• What is expected:
All entries below are to be copied precisely as they appear.

(Saved data entries)
-- ==== Sys2Proof/Machine/State.lean ====
section
/-! DEFINITION. The state of the hub: everything the spec says it holds, as plain data. Sparse stores are `Tab`s in one
canonical form (ascending numbers, no entry equal to what an unlisted number holds). A setting, a counter or a stored
value that the dictionary numbers is kept under its entry and sub-entry number, as the manual names it. -/

namespace Sys2Proof.Machine

/-- Reasons a command can stop the block. -/
inductive Fault where
  /-- For a machine that stops on a term no event of the hub has. No meaning of this model raises it: every command
  completes, and such a term (a cell that is not 32 words, a MIRROR of no word) leaves the state as it is. Safe. -/
  | illFormed
  deriving DecidableEq, Repr

/-- Reasons a command has no meaning here. -/
inductive Refusal where
  /-- The command has no meaning in this model yet; no arm of exec answers it. Safe. -/
  | notModelled (mnemonic : String)
  deriving DecidableEq, Repr


/-! ### Strokes in flight -/

/-- A stroke (R85). -/
structure Stroke where
  op : Nat
  sluice : Nat
  crit : Nat
  wake : Bool
  rgen : Nat
  wgen : Nat
  tsel : Nat
  len : Nat
  start : Nat
  resv : Nat
  opnd : Nat
  deriving DecidableEq, Repr

/-- An operand descriptor (R90). -/
structure Desc where
  abank : Nat
  aline : Nat
  fm : Nat
  lm : Nat
  b : Nat
  deriving DecidableEq, Repr

/-- Where a line of a stroke's source or destination stands: its tier, the line of the copy that the stroke's generation
names (R99, R101), the copy-0 line, and in a turn region its stale mark and its tag. -/
structure Place where
  up : Bool
  line : Nat
  logical : Nat
  reg : Option (Nat × Nat)
  deriving DecidableEq, Repr

/-- What a stroke does in a cycle of its footprint (R51, R52). -/
inductive Act where
  /-- Line i of the source is read. -/
  | read (i : Nat)
  /-- Line i of the destination is read for its merge. -/
  | merge (i : Nat)
  /-- Words leave a shared block: line i, or of a drove port cycle q. -/
  | take (q : Nat)
  /-- Line i of the destination is written. -/
  | write (i : Nat)
  /-- Words reach a shared block. -/
  | put (q : Nat)
  /-- The stroke meets the other tile, or its port's queue, at s + 8. -/
  | meet
  /-- The packet of a PEN_WR is committed. -/
  | commit
  /-- The cell departs on link l. -/
  | depart (l : Nat)
  /-- The first preamble bit of a frame leaves, the first bit of its destination address, and its last bit. -/
  | begin_
  | stamp
  | sent
  /-- The done cycle. -/
  | done
  deriving DecidableEq, Repr

/-- A stroke in flight (R49): its sluice, entry index, stroke and descriptor, the work cycle of its start, the fabric tide it
started in, whether its reads of the previous generation go unchecked (R102), its lines, the words it holds, its merge
reads (line, poisoned, words), its null cause (0 none), a flag of its class, and what it still has to do by work cycle. -/
structure Flight where
  sl : Nat
  idx : Nat
  st : Stroke
  d : Desc
  at_ : Nat
  tideF : Nat
  free : Bool
  src : List Place
  dst : List Place
  got : List (List Word)
  old : List (Nat × Bool × List Word)
  cause : Nat
  flag : Bool
  acts : List (Nat × Act)
  deriving DecidableEq, Repr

• Written solution:
-- ==== Sys2Proof/Machine/State.lean ====
section
/-! DEFINITION. The state of the hub: everything the spec says it holds, as plain data. Sparse stores are `Tab`s in one
canonical form (ascending numbers, no entry equal to what an unlisted number holds). A setting, a counter or a stored
value that the dictionary numbers is kept under its entry and sub-entry number, as the manual names it. -/

namespace Sys2Proof.Machine

/-- Reasons a command can stop the block. -/
inductive Fault where
  /-- For a machine that stops on a term no event of the hub has. No meaning of this model raises it: every command
  completes, and such a term (a cell that is not 32 words, a MIRROR of no word) leaves the state as it is. Safe. -/
  | illFormed
  deriving DecidableEq, Repr

/-- Reasons a command has no meaning here. -/
inductive Refusal where
  /-- The command has no meaning in this model yet; no arm of exec answers it. Safe. -/
  | notModelled (mnemonic : String)
  deriving DecidableEq, Repr


/-! ### Strokes in flight -/

/-- A stroke (R85). -/
structure Stroke where
  op : Nat
  sluice : Nat
  crit : Nat
  wake : Bool
  rgen : Nat
  wgen : Nat
  tsel : Nat
  len : Nat
  start : Nat
  resv : Nat
  opnd : Nat
  deriving DecidableEq, Repr

/-- An operand descriptor (R90). -/
structure Desc where
  abank : Nat
  aline : Nat
  fm : Nat
  lm : Nat
  b : Nat
  deriving DecidableEq, Repr

/-- Where a line of a stroke's source or destination stands: its tier, the line of the copy that the stroke's generation
names (R99, R101), the copy-0 line, and in a turn region its stale mark and its tag. -/
structure Place where
  up : Bool
  line : Nat
  logical : Nat
  reg : Option (Nat × Nat)
  deriving DecidableEq, Repr

/-- What a stroke does in a cycle of its footprint (R51, R52). -/
inductive Act where
  /-- Line i of the source is read. -/
  | read (i : Nat)
  /-- Line i of the destination is read for its merge. -/
  | merge (i : Nat)
  /-- Words leave a shared block: line i, or of a drove port cycle q. -/
  | take (q : Nat)
  /-- Line i of the destination is written. -/
  | write (i : Nat)
  /-- Words reach a shared block. -/
  | put (q : Nat)
  /-- The stroke meets the other tile, or its port's queue, at s + 8. -/
  | meet
  /-- The packet of a PEN_WR is committed. -/
  | commit
  /-- The cell departs on link l. -/
  | depart (l : Nat)
  /-- The first preamble bit of a frame leaves, the first bit of its destination address, and its last bit. -/
  | begin_
  | stamp
  | sent
  /-- The done cycle. -/
  | done
  deriving DecidableEq, Repr

/-- A stroke in flight (R49): its sluice, entry index, stroke and descriptor, the work cycle of its start, the fabric tide it
started in, whether its reads of the previous generation go unchecked (R102), its lines, the words it holds, its merge
reads (line, poisoned, words), its null cause (0 none), a flag of its class, and what it still has to do by work cycle. -/
structure Flight where
  sl : Nat
  idx : Nat
  st : Stroke
  d : Desc
  at_ : Nat
  tideF : Nat
  free : Bool
  src : List Place
  dst : List Place
  got : List (List Word)
  old : List (Nat × Bool × List Word)
  cause : Nat
  flag : Bool
  acts : List (Nat × Act)
  deriving DecidableEq, Repr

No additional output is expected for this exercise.